Hundreds of people throwing petrol bombs and rocks attacked the national headquarters of Morsi's Muslim Brotherhood.
The Egyptian phase of the Arab Spring seems to have hit one of those "bumps in the road". The road is tyranny and the bump is a large number of Egyptians uninterested in letting Morsi do to Egypt what Erdogan did to Turkey.
At least five people were killed in Egypt and nearly 200 wounded on Sunday in clashes between supporters and opponents of Islamist President Mohamed Morsi, security and medical sources said.
In Cairo and Alexandria, more than one million demonstrated.
Hundreds of people throwing petrol bombs and rocks attacked the national headquarters of Morsi's Muslim Brotherhood. The building caught fire as guards and protesters exchanged gunfire.
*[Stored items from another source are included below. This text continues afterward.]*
-- ==== Sys2Proof/Word.lean ====
section
/-!
DEFINITION. The widths of the core's values (00_scope.md R6 and R7): bytes, 16-bit words, 4-bit nibbles and 12-bit
addresses. Bit 0 is the least significant bit (R7). Every quantity is unsigned (R8).
-/

namespace Sys2Proof

/-- An 8-bit register, timer, memory cell or immediate NN (R6, R91). -/
abbrev Byte := BitVec 8

/-- A 16-bit instruction word, PC, I or stack entry (R23, R24, R25, R90). -/
abbrev Word := BitVec 16

/-- A 4-bit field of an instruction word (R7, R91). -/
abbrev Nibble := BitVec 4

/-- The 12-bit immediate NNN, an absolute address (R91, R93). -/
abbrev Addr := BitVec 12

end Sys2Proof
end

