-- ==== Sys2Proof/Machine/Flags.lean ====
section
/-!
DEFINITION. The values the flag-producing instructions write to VF (10_state.md R21; 42_arith.md R175 to R179;
45_display.md R252). VF is the core's only flag.
-/

namespace Sys2Proof.Machine

open Sys2Proof

/-- SUB_EQ_FLAG of R6: VF of SUB and SUBN on equal operands, 1 on this hardware (D6, conflict C1). -/
def subEqFlag : Byte := 1

/-- The carry of a + b: 1 when the exact sum exceeds 255 (R175). -/
def carryFlag (a b : Byte) : Byte := if 255 < a.toNat + b.toNat then 1 else 0

/-- The flag of minuend - subtrahend: 1 when no borrow occurs (R176, R178). -/
def noBorrowFlag (minuend subtrahend : Byte) : Byte :=
  if subtrahend < minuend then 1 else if minuend = subtrahend then subEqFlag else 0

/-- The bit SHR shifts out, the least significant one (R177). -/
def shrOut (v : Byte) : Byte := v &&& 1

/-- The bit SHL shifts out, the most significant one (R179). -/
def shlOut (v : Byte) : Byte := (v >>> 7) &&& 1

/-- The collision flag of a draw (R252, R253). -/
def collisionFlag (col : Bool) : Byte := if col then 1 else 0

end Sys2Proof.Machine
end

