-- ==== Sys2Proof/Machine/Step.lean ====
section
/-!
DEFINITION. The step: one request of the host for one cycle (40_dispatch.md R120 and R127).
-/

namespace Sys2Proof.Machine

open Sys2Proof

/-- One step. -/
def step (s : State) : Host.Outcome State Fault Refusal := request s

/-- The state in which the very next step runs the word `w`: the host's load stands behind it (log entry 6). -/
def State.withFetchWord (s : State) (_nbits w : Nat) : State := s.placeWord (BitVec.ofNat 16 w)

end Sys2Proof.Machine
end

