-- ==== Sys2Proof/Laws/Decode.lean ====
section
/-!
SUPPORT. The fields of the words the encoder builds (30_encoding.md R91, R92), bit by bit and field by field.
-/

namespace Sys2Proof

/-! ## Bits -/

theorem getLsbD_wordA (c : Nibble) (nnn : Addr) (i : Nat) :
    (wordA c nnn).getLsbD i = if i < 12 then nnn.getLsbD i else c.getLsbD (i - 12) := by
  exact BitVec.getLsbD_append

theorem getLsbD_wordK (c : Nibble) (x : Reg) (nn : Byte) (i : Nat) :
    (wordK c x nn).getLsbD i =
      if i < 8 then nn.getLsbD i else if i < 12 then (regBits x).getLsbD (i - 8) else c.getLsbD (i - 12) := by
  have h : (wordK c x nn).getLsbD i = if i < 8 then nn.getLsbD i else (c ++ regBits x).getLsbD (i - 8) :=
    BitVec.getLsbD_append
  rw [h, BitVec.getLsbD_append]
  by_cases h1 : i < 8
  · simp [h1]
  · by_cases h2 : i < 12
    · simp [h1, h2, show i - 8 < 4 by omega]
    · simp [h1, h2, show ¬i - 8 < 4 by omega, show i - 8 - 4 = i - 12 by omega]

theorem getLsbD_wordR (c : Nibble) (x y : Reg) (n : Nibble) (i : Nat) :
    (wordR c x y n).getLsbD i =
      if i < 4 then n.getLsbD i
      else if i < 8 then (regBits y).getLsbD (i - 4)
      else if i < 12 then (regBits x).getLsbD (i - 8) else c.getLsbD (i - 12) := by
  have h : (wordR c x y n).getLsbD i =
      if i < 4 then n.getLsbD i else (c ++ regBits x ++ regBits y).getLsbD (i - 4) :=
    BitVec.getLsbD_append
  rw [h, BitVec.getLsbD_append, BitVec.getLsbD_append]
  by_cases h1 : i < 4
  · simp [h1]
  · by_cases h2 : i < 8
    · simp [h1, h2, show i - 4 < 4 by omega]
    · by_cases h3 : i < 12
      · simp [h1, h2, h3, show ¬i - 4 < 4 by omega, show i - 4 - 4 = i - 8 by omega, show i - 8 < 4 by omega]
      · simp [h1, h2, h3, show ¬i - 4 < 4 by omega, show ¬i - 4 - 4 < 4 by omega, show i - 4 - 4 - 4 = i - 12 by omega]

theorem getLsbD_wordS (s n : Nibble) (i : Nat) :
    (wordS s n).getLsbD i = if i < 4 then n.getLsbD i else if i < 8 then s.getLsbD (i - 4) else false := by
  have h : (wordS s n).getLsbD i = if i < 4 then n.getLsbD i else (0x00#8 ++ s).getLsbD (i - 4) :=
    BitVec.getLsbD_append
  rw [h, BitVec.getLsbD_append]
  by_cases h1 : i < 4
  · simp [h1]
  · by_cases h2 : i < 8
    · simp [h1, h2, show i - 4 < 4 by omega]
    · simp [h1, h2, show ¬i - 4 < 4 by omega]

/-! ## Fields of the four word forms -/

theorem fieldX_eq {w : Word} {x : Reg} (h : w.extractLsb' 8 4 = regBits x) : fieldX w = x := by
  rw [fieldX, h]; rfl

theorem fieldY_eq {w : Word} {y : Reg} (h : w.extractLsb' 4 4 = regBits y) : fieldY w = y := by
  rw [fieldY, h]; rfl

@[simp] theorem fieldClass_wordA (c : Nibble) (nnn : Addr) : fieldClass (wordA c nnn) = c :=
  BitVec.extractLsb'_append_eq_left

@[simp] theorem fieldNNN_wordA (c : Nibble) (nnn : Addr) : fieldNNN (wordA c nnn) = nnn :=
  BitVec.extractLsb'_append_eq_right

@[simp] theorem fieldClass_wordK (c : Nibble) (x : Reg) (nn : Byte) : fieldClass (wordK c x nn) = c := by
  refine BitVec.eq_of_getLsbD_eq fun i hi => ?_
  simp [fieldClass, getLsbD_wordK, hi, show ¬12 + i < 8 by omega]

@[simp] theorem fieldX_wordK (c : Nibble) (x : Reg) (nn : Byte) : fieldX (wordK c x nn) = x := by
  refine fieldX_eq (BitVec.eq_of_getLsbD_eq fun i hi => ?_)
  simp [getLsbD_wordK, hi, show 8 + i < 12 by omega]

@[simp] theorem fieldNN_wordK (c : Nibble) (x : Reg) (nn : Byte) : fieldNN (wordK c x nn) = nn :=
  BitVec.extractLsb'_append_eq_right

@[simp] theorem fieldClass_wordR (c : Nibble) (x y : Reg) (n : Nibble) : fieldClass (wordR c x y n) = c := by
  refine BitVec.eq_of_getLsbD_eq fun i hi => ?_
  simp [fieldClass, getLsbD_wordR, hi, show ¬12 + i < 4 by omega, show ¬12 + i < 8 by omega]

@[simp] theorem fieldX_wordR (c : Nibble) (x y : Reg) (n : Nibble) : fieldX (wordR c x y n) = x := by
  refine fieldX_eq (BitVec.eq_of_getLsbD_eq fun i hi => ?_)
  simp [getLsbD_wordR, hi, show ¬8 + i < 4 by omega, show 8 + i < 12 by omega]

@[simp] theorem fieldY_wordR (c : Nibble) (x y : Reg) (n : Nibble) : fieldY (wordR c x y n) = y := by
  refine fieldY_eq (BitVec.eq_of_getLsbD_eq fun i hi => ?_)
  simp [getLsbD_wordR, hi, show 4 + i < 8 by omega]

@[simp] theorem fieldN_wordR (c : Nibble) (x y : Reg) (n : Nibble) : fieldN (wordR c x y n) = n :=
  BitVec.extractLsb'_append_eq_right

@[simp] theorem fieldClass_wordS (s n : Nibble) : fieldClass (wordS s n) = 0 := by
  refine BitVec.eq_of_getLsbD_eq fun i hi => ?_
  simp [fieldClass, getLsbD_wordS, show ¬12 + i < 4 by omega, show ¬12 + i < 8 by omega]

@[simp] theorem fieldN_wordS (s n : Nibble) : fieldN (wordS s n) = n :=
  BitVec.extractLsb'_append_eq_right

@[simp] theorem scrollField_wordS (s n : Nibble) : (wordS s n).extractLsb' 4 8 = 0x0#4 ++ s := by
  refine BitVec.eq_of_getLsbD_eq fun i hi => ?_
  simp only [BitVec.getLsbD_extractLsb', hi, decide_true, Bool.true_and, getLsbD_wordS]
  have hr : (0x0#4 ++ s).getLsbD i = if i < 4 then s.getLsbD i else (0x0#4).getLsbD (i - 4) :=
    BitVec.getLsbD_append
  rw [hr]
  by_cases h : i < 4
  · simp [h, show ¬4 + i < 4 by omega, show 4 + i < 8 by omega]
  · simp [h, show ¬4 + i < 4 by omega, show ¬4 + i < 8 by omega]

@[simp] theorem fieldNNN_wordS (s n : Nibble) : fieldNNN (wordS s n) = 0x0#4 ++ s ++ n := by
  refine BitVec.eq_of_getLsbD_eq fun i hi => ?_
  simp only [fieldNNN, BitVec.getLsbD_extractLsb', hi, decide_true, Bool.true_and, getLsbD_wordS]
  have hr : (0x0#4 ++ s ++ n).getLsbD i =
      if i < 4 then n.getLsbD i else (0x0#4 ++ s).getLsbD (i - 4) := BitVec.getLsbD_append
  have hs : (0x0#4 ++ s).getLsbD (i - 4) =
      if i - 4 < 4 then s.getLsbD (i - 4) else (0x0#4).getLsbD (i - 4 - 4) := BitVec.getLsbD_append
  rw [hr, hs]
  by_cases h : i < 4
  · simp [h]
  · by_cases h2 : i < 8
    · simp [h, h2, show i - 4 < 4 by omega]
    · simp [h, h2, show ¬i - 4 < 4 by omega]

/-! ## The masked words of the opcode map (R94, R96) -/

theorem mask_wordA (c : Nibble) (nnn : Addr) : wordA c nnn &&& 0xF000#16 = wordA c 0 := by
  refine BitVec.eq_of_getLsbD_eq fun i hi => ?_
  rw [BitVec.getLsbD_and, getLsbD_wordA, getLsbD_wordA]
  interval_cases i <;> simp

theorem mask_wordK (c : Nibble) (x : Reg) (nn : Byte) : wordK c x nn &&& 0xF000#16 = wordK c 0 0 := by
  refine BitVec.eq_of_getLsbD_eq fun i hi => ?_
  rw [BitVec.getLsbD_and, getLsbD_wordK, getLsbD_wordK]
  interval_cases i <;> simp [regBits]

theorem mask_wordF (c : Nibble) (x : Reg) (nn : Byte) : wordK c x nn &&& 0xF0FF#16 = wordK c 0 nn := by
  refine BitVec.eq_of_getLsbD_eq fun i hi => ?_
  rw [BitVec.getLsbD_and, getLsbD_wordK, getLsbD_wordK]
  interval_cases i <;> simp [regBits]

theorem mask_wordR (c : Nibble) (x y : Reg) (n : Nibble) : wordR c x y n &&& 0xF00F#16 = wordR c 0 0 n := by
  refine BitVec.eq_of_getLsbD_eq fun i hi => ?_
  rw [BitVec.getLsbD_and, getLsbD_wordR, getLsbD_wordR]
  interval_cases i <;> simp [regBits]

theorem mask_wordD (c : Nibble) (x y : Reg) (n : Nibble) : wordR c x y n &&& 0xF000#16 = wordR c 0 0 0 := by
  refine BitVec.eq_of_getLsbD_eq fun i hi => ?_
  rw [BitVec.getLsbD_and, getLsbD_wordR, getLsbD_wordR]
  interval_cases i <;> simp [regBits]

theorem mask_wordS (s n : Nibble) : wordS s n &&& 0xFFF0#16 = wordS s 0 := by
  refine BitVec.eq_of_getLsbD_eq fun i hi => ?_
  rw [BitVec.getLsbD_and, getLsbD_wordS, getLsbD_wordS]
  interval_cases i <;> simp

/-- A word is the word its two bytes make (R63). -/
theorem wordOfBytes_bytesOfWord (w : Word) : wordOfBytes (w.extractLsb' 8 8) (w.extractLsb' 0 8) = w := by
  refine BitVec.eq_of_getLsbD_eq fun i hi => ?_
  have h : (wordOfBytes (w.extractLsb' 8 8) (w.extractLsb' 0 8)).getLsbD i =
      if i < 8 then (w.extractLsb' 0 8).getLsbD i else (w.extractLsb' 8 8).getLsbD (i - 8) :=
    BitVec.getLsbD_append
  rw [h]
  by_cases h8 : i < 8
  · simp [h8]
  · simp [h8, show i - 8 < 8 by omega, show 8 + (i - 8) = i by omega]

/-- The value of the word two bytes make: the first byte is the more significant (R63). -/
theorem toNat_wordOfBytes (hi lo : Byte) : (wordOfBytes hi lo).toNat = 256 * hi.toNat + lo.toNat := by
  have h : (wordOfBytes hi lo).toNat = hi.toNat <<< 8 ||| lo.toNat := BitVec.toNat_append ..
  rw [h, ← Nat.shiftLeft_add_eq_or_of_lt lo.isLt, Nat.shiftLeft_eq]
  omega

end Sys2Proof
end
Waving national flags and chanting "Get out!", a crowd of more than 200,000 had massed by sunset on Cairo's central Tahrir Square in the biggest demonstration since the 2011 uprising that overthrew Morsi's predecessor, Hosni Mubarak.
"The people want the fall of the regime!" they shouted, echoing the Arab Spring rallying cry that brought down Mubarak.
The Tahrir Square crowd roared with approval as an army helicopter hovering overhead dropped Egyptian flags on the protesters. A military source said the move was intended to promote patriotism and was not a gesture of political support.
Southern Egypt saw deadly attacks on anti-Morsi protests. A protester was shot to death in Beni Suef outside the offices of the Brotherhood's Freedom and Justice Party. Gunmen on a motorcycle opened fire on a protest, killing one person and wounding four others in the city of Assiut.
The enraged protesters then marched on the nearby local Freedom and Justice offices, where gunmen inside opened fire, killing two more, security officials said, speaking on condition of anonymity because they weren't authorized to talk to the press. Clashes erupted with protesters and security forces fighting side by side against Morsi's supporters.
There are reports of police and soldiers at the protests which suggests that Morsi doesn't have much on his side except his Islamist militias and any Hamas members who can get there in time to help.
A week ago, with the public sense of worry growing over the upcoming confrontation, Defense Minister Gen. Abdel-Fattah el-Sissi demanded the president and his opponents reach a compromise. He warned that the military would intervene to prevent the nation from entering a "dark tunnel."
Welcome to democracy.
The opposition protests emerge from a petition campaign by a youth activist group known as Tamarod, Arabic for "Rebel." For several months, the group has been collecting signatures on a call for Morsi to step down.
On Saturday the group announced it had more than 22 million signatures -- proof, it claims, that a broad sector of the public no longer wants Morsi in office.
It was not possible to verify the claim. If true, it would be nearly twice the around 13 million people who voted for Morsi in last year's presidential run-off election, which he won with around 52 percent of the vote.
"Mubarak took only 18 days although he had behind him the security, intelligence and a large sector of Egyptians," said Amr Tawfeeq, an oil company employee marching toward Ittihadiya with a Christian friend. Morsi "won't take long. We want him out and we are ready to pay the price."